WHAT NEEDS TO BE DONE
Search the data for the word "intervals" and copy every line where it occurs.

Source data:
::::

/-- A qualified write gate rise in PENDING or PREHEAT is an early gate: EARLY_GATE is raised and the early flag set. In
PENDING, and in PREHEAT under STRICT, the channel stays and the gate is withheld; in PREHEAT under LENIENT the lead
timer stops and WRITING begins as from READY, with the lenient flag set (R66, R80, R81). -/
def Obligations.EarlyGateWithheldOrLenient : Prop :=
  ∀ (s : State) (x : Side), s.rst = false → s.loader.config = .configured →
    EdgeDue s.gates.q (s.gates.wg.get x) true →
    let c := s.chan.get x
    let s1 := { s with gates := { s.gates with wg := s.gates.wg.set x ⟨true, 0⟩ } }
    let lk := (s.headRec x c.head).image.kickLength
    (c.state = .pending ∨ (c.state = .preheat ∧ s.earlyPolicy = .strict) →
      Completes (.writeGateRise x) s fun t =>
        t = raiseEvent x .earlyGate false
          { s1 with chan := s.chan.set x { c with record := { c.record with early := true } } } ∧
        t.gateOut x = false) ∧
    (c.state = .preheat → s.earlyPolicy = .lenient → Completes (.writeGateRise x) s fun t =>
      t = raiseEvent x .earlyGate false
        { s1 with chan := s.chan.set x { c with
          state := .writing, leadTimer := .stopped, dwell := none, kickFlag := decide (1 ≤ lk)
          kickTimer := if 1 ≤ lk then .waiting else .stopped
          record := { c.record with
            early := true, lenient := true, intervals := min (c.record.intervals + 1) 255 } } } ∧
      t.gateOut x = true)

/-- A qualified write gate fall in WRITING ends the interval: to HOLDING with the kick stopped, the first-interval flag
clear and the dwell counter loaded, or, under a freeze wait, out of the episode to FROZEN with outcome FROZEN, the wait
clear and the frozen-episode flag set. In every other state it has no effect (R84, R151). -/
def Obligations.WriteGateFallEndsInterval : Prop :=
  ∀ (s : State) (x : Side), s.rst = false → s.loader.config = .configured →
    EdgeDue s.gates.q (s.gates.wg.get x) false →
    let c := s.chan.get x
    let s1 := { s with gates := { s.gates with wg := s.gates.wg.set x ⟨false, 0⟩ } }
    (c.state = .writing → s.freeze.wait.get x = false → exec (.writeGateFall x) s = .next
      { s1 with chan := s.chan.set x { c with
        state := .holding, kickTimer := .stopped, kickFlag := false, firstInterval := false
        dwell := some s.dwellLimit } }) ∧
    (c.state = .writing → s.freeze.wait.get x = true → exec (.writeGateFall x) s = .next
      { leaveEpisode x .frozen .frozen s1 with freeze := { s.freeze with
        wait := s.freeze.wait.set x false, frozenEpisode := s.freeze.frozenEpisode.set x true } }) ∧
    (c.state ≠ .writing → exec (.writeGateFall x) s = .next s1)

/-- A qualified servo gate rise in WRITING is an overlap: SERVO_OVERLAP is raised, its flag set, and the interval cut to
HOLDING, or, under a freeze wait, the episode ended to FROZEN; the staged plan is not swapped. In HOLDING a staged plan
becomes the live plan and the staged bank EMPTY. Elsewhere it has no effect (R85, R87, R151). -/
def Obligations.ServoGateRiseCutsOrSwaps : Prop :=
  ∀ (s : State) (x : Side), s.rst = false → s.loader.config = .configured →
    EdgeDue s.gates.q (s.gates.sg.get x) true →
    let c := s.chan.get x
    let s1 := { s with gates := { s.gates with sg := s.gates.sg.set x ⟨true, 0⟩ } }
    (c.state = .writing → s.freeze.wait.get x = false → Completes (.servoGateRise x) s fun t =>
      t = raiseEvent x .servoOverlap false { s1 with chan := s.chan.set x { c with
        state := .holding, kickTimer := .stopped, kickFlag := false, firstInterval := false
        dwell := some s.dwellLimit, record := { c.record with overlap := true } } } ∧
      t.gateOut x = false) ∧
    (c.state = .writing → s.freeze.wait.get x = true → exec (.servoGateRise x) s = .next
      { leaveEpisode x .frozen .frozen (raiseEvent x .servoOverlap false
          { s1 with chan := s.chan.set x { c with record := { c.record with overlap := true } } }) with
        freeze := { s.freeze with
          wait := s.freeze.wait.set x false, frozenEpisode := s.freeze.frozenEpisode.set x true } }) ∧
    (c.state = .holding →
      (∀ plan, c.staged = some plan → exec (.servoGateRise x) s = .next
        { s1 with chan := s.chan.set x { c with live := some plan, staged := none } }) ∧
      (c.staged = none → exec (.servoGateRise x) s = .next s1)) ∧
    (c.state ≠ .writing → c.state ≠ .holding → exec (.servoGateRise x) s = .next s1)

/-- A lead timer that has run out takes its channel from PREHEAT to READY with the dwell counter loaded anew (less the
frame start that falls at the same moment and has been delivered already, R148); a kick timer that has run out clears
the kick flag, so the planned level becomes S (R72, R79, R83, R146). A timer that is stopped, waits for emission or has
two or more slots left does not expire. A dwell counter that a frame start has brought to 0, or that holds 1 at the
frame start to come, ends the wait of PREHEAT, READY or HOLDING: DWELL_LIMIT is raised and the episode ends to FAULTED
with outcome DWELL, its record after the event's; in any other state, with 2 or more frames left, and with 1 left while no
frame start is to come now, there is no expiry (R147, R148). That an expiry is accepted at 0, or at 1 ahead of the slot
start or frame start that brings 0, is the model's form of the either order of R65, R124, R125 and R148: assumption log
4 and 21. -/
def Obligations.TimersAndDwellExpire : Prop :=
  ∀ (s : State) (x : Side), s.rst = false →
    let c := s.chan.get x
    (∀ n, c.state = .preheat → c.leadTimer = .counting n → n ≤ 1 →
      exec (.leadExpiry x) s = .next { s with chan := s.chan.set x { c with
        state := .ready, leadTimer := .stopped
        dwell := some (if c.dwell = some 0 then s.dwellLimit - 1 else s.dwellLimit) } }) ∧
    ((c.leadTimer = .stopped ∨ c.leadTimer = .waiting ∨ ∃ n, 2 ≤ n ∧ c.leadTimer = .counting n) →
      exec (.leadExpiry x) s = .next s) ∧
    (∀ n, c.state = .writing → c.kickTimer = .counting n → n ≤ 1 → Completes (.kickExpiry x) s fun t =>
      t = { s with chan := s.chan.set x { c with kickFlag := false, kickTimer := .stopped } } ∧
      ∀ plan, c.live = some plan → (t.chan.get x).planned = plan.sustain) ∧
    ((c.kickTimer = .stopped ∨ c.kickTimer = .waiting ∨ ∃ n, 2 ≤ n ∧ c.kickTimer = .counting n) →
      exec (.kickExpiry x) s = .next s) ∧
    ((c.state = .preheat ∨ c.state = .ready ∨ c.state = .holding) →
      (c.dwell = some 0 ∨ (c.dwell = some 1 ∧ s.FrameStartNow)) →
      exec (.dwellExpiry x) s = .next (leaveEpisode x .faulted .dwell
        (raiseEvent x .dwellLimit false { s with chan := s.chan.set x { c with dwell := none } }))) ∧
    ((¬(c.state = .preheat ∨ c.state = .ready ∨ c.state = .holding) ∨ c.dwell = none ∨
        (c.dwell = some 1 ∧ ¬s.FrameStartNow) ∨ ∃ n, 2 ≤ n ∧ c.dwell = some n) →
      exec (.dwellExpiry x) s = .next s)

/-- Channel x enters WRITING only at a qualified rise of its own write gate, so WGx_O rises at such a rise or not at
all (R66). -/
def Obligations.WritingEnteredOnlyAtOwnRise : Prop :=
  ∀ (c : Instr) (s t : State) (x : Side), exec c s = .next t →
    (c ≠ .writeGateRise x ∨ ¬EdgeDue s.gates.q (s.gates.wg.get x) true) →
    ((t.chan.get x).state = .writing → (s.chan.get x).state = .writing) ∧
    (t.gateOut x = true → s.gateOut x = true)

/-- Every step keeps both channels and the freeze flags well formed: the live bank holds a plan exactly in PREHEAT,
READY, WRITING and HOLDING, the staged bank only in WRITING and HOLDING, timers, flags, dwell counter and intervals
agree with the state, and a channel is FROZEN only under an active freeze (R71, R72, R86, R88, R92, R146, R150). -/
def Obligations.ChannelsStayWellFormed : Prop := KeptByStep ChannelsWf

/-- Every step keeps this: while a channel is in an episode state, its episode head equals the selected head in its
preamplifier's shadow, and the shadow's arm is SET (R27). -/
def Obligations.EpisodeHeadStaysShadowed : Prop := KeptByStep EpisodeShadowed

/-- Every step keeps the part quiet outside CONFIGURED, given the held-write queue's bounds: channels IDLE, places
EMPTY, windows, watch entries and base slot map empty, shadow UNKNOWN, interval counter stopped, no freeze in force (R22,
R25, R34, R45, R98, R99, R115, R129, R149, R166). -/
def Obligations.UnconfiguredPartStaysQuiet : Prop :=
  ∀ s t : State, HeldBounded s → QuietUnconfigured s → step s = .next t → QuietUnconfigured t

/-- A qualified FRZ rise is ignored in RUN. In SOFT and HARD it makes the freeze active and acts on channel A and then
on channel B: an episode outside WRITING, or any episode under HARD, ends with outcome FROZEN, its frozen-episode flag
set; a WRITING channel under SOFT is left writing with its wait set; IDLE and FAULTED go to FROZEN without a record. Its
reports are the EPISODE records of the episodes it ends, A's before B's. A qualified FRZ fall under an active freeze
clears every wait and releases FROZEN channels, A and then B, by the shadow's arm, to FAULTED when it is SET and to IDLE
otherwise, and each frozen episode raises FROZEN_EPISODE with its EVENT record; under no active freeze it has no effect
(R150, R151, R153). -/
def Obligations.FreezeRisesAndFalls : Prop :=
  ∀ s : State, s.rst = false → s.loader.config = .configured →
    (EdgeDue s.gates.q s.gates.frz true →
      let s1 := { s with gates := { s.gates with frz := ⟨true, 0⟩ } }
      let act (x : Side) (u : State) : State :=
        if (u.chan.get x).state = .writing ∧ s.freeze.mode = .soft then
          { u with freeze := { u.freeze with wait := u.freeze.wait.set x true } }
        else if u.inEpisode x then
          { leaveEpisode x .frozen .frozen u with freeze := { u.freeze with
            wait := u.freeze.wait.set x false, frozenEpisode := u.freeze.frozenEpisode.set x true } }
        else { u with chan := u.chan.set x { u.chan.get x with state := .frozen } }
      (s.freeze.mode = .run → exec .frzRise s = .next s1) ∧
      (s.freeze.mode ≠ .run →
        exec .frzRise s = .next (act .b (act .a { s1 with freeze := { s.freeze with active := true } }))) ∧
      (s.freeze.mode ≠ .run → Completes .frzRise s fun t =>
        let ends (x : Side) : Bool :=
          s.inEpisode x && ((s.chan.get x).state ≠ .writing || s.freeze.mode = .hard)
        t.freeze.active = true ∧ t.freeze.mode = s.freeze.mode ∧ t.shadow = s.shadow ∧
        (s.reports.records.length ≤ 14 → (∀ e ∈ s.held, ends e.side = false) →
          t.events = s.events ∧
          t.reports.records = s.reports.records ++
            (if ends .a then [Report.episode .a s.chan.a.episode s.chan.a.head .frozen s.chan.a.record] else []) ++
            (if ends .b then [Report.episode .b s.chan.b.episode s.chan.b.head .frozen s.chan.b.record] else [])) ∧
        ∀ x, let c := s.chan.get x
          (c.state = .writing ∧ s.freeze.mode = .soft →
            t.chan.get x = c ∧ t.freeze.wait.get x = true ∧ t.gateOut x = s.gateOut x) ∧
          (ends x = true →
            t.chan.get x = c.left .frozen ∧ t.freeze.wait.get x = false ∧ t.freeze.frozenEpisode.get x = true ∧
            t.gateOut x = false ∧ t.framer.urgent.get x = true ∧ t.engine.place.get x = none ∧
            (∀ e ∈ t.held, e.side ≠ x)) ∧
          (c.state = .idle ∨ c.state = .faulted →
            t.chan.get x = { c with state := .frozen } ∧ t.framer.urgent.get x = s.framer.urgent.get x) ∧
          (c.state = .frozen → t.chan.get x = c))) ∧
    (EdgeDue s.gates.q s.gates.frz false →
      let s1 := { s with gates := { s.gates with frz := ⟨false, 0⟩ } }
      let release (x : Side) (u : State) : State :=
        if (u.chan.get x).state = .frozen then
          let v := { u with chan := u.chan.set x { u.chan.get x with
            state := if (s.shadow.get x).arm = .set then .faulted else .idle } }
          if u.freeze.frozenEpisode.get x then
            raiseEvent x .frozenEpisode false
              { v with freeze := { u.freeze with frozenEpisode := u.freeze.frozenEpisode.set x false } }
          else v
        else { u with freeze := { u.freeze with wait := u.freeze.wait.set x false } }
      (s.freeze.active = false → exec .frzFall s = .next s1) ∧
      (s.freeze.active = true →
        exec .frzFall s = .next (release .b (release .a { s1 with freeze := { s.freeze with active := false } }))) ∧
      (s.freeze.active = true → Completes .frzFall s fun t =>
        let raised (x : Side) : List Report :=
          if (s.chan.get x).state = .frozen ∧ s.freeze.frozenEpisode.get x = true then
            [Report.event x .frozenEpisode false ((s.events.kinds.get x).contains .frozenEpisode)
              (isMasked s.events.mask .frozenEpisode) (s.chan.get x).episode]
          else []
        t.freeze.active = false ∧ t.freeze.mode = s.freeze.mode ∧ t.shadow = s.shadow ∧ t.held = s.held ∧
        t.heads = s.heads ∧ t.framer = s.framer ∧ t.engine = s.engine ∧ t.link = s.link ∧
        (s.reports.records.length ≤ 14 → t.reports.records = s.reports.records ++ raised .a ++ raised .b) ∧
        ∀ x, let c := s.chan.get x
          (c.state = .frozen →
            t.chan.get x = { c with state := if (s.shadow.get x).arm = .set then .faulted else .idle } ∧
            t.freeze.frozenEpisode.get x = false ∧
            (s.freeze.frozenEpisode.get x = true → .frozenEpisode ∈ t.events.kinds.get x)) ∧
          (c.state ≠ .frozen → t.chan.get x = c ∧ t.freeze.wait.get x = false)))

::::

WRITTEN RESPONSE
            early := true, lenient := true, intervals := min (c.record.intervals + 1) 255 } } } ∧
READY, WRITING and HOLDING, the staged bank only in WRITING and HOLDING, timers, flags, dwell counter and intervals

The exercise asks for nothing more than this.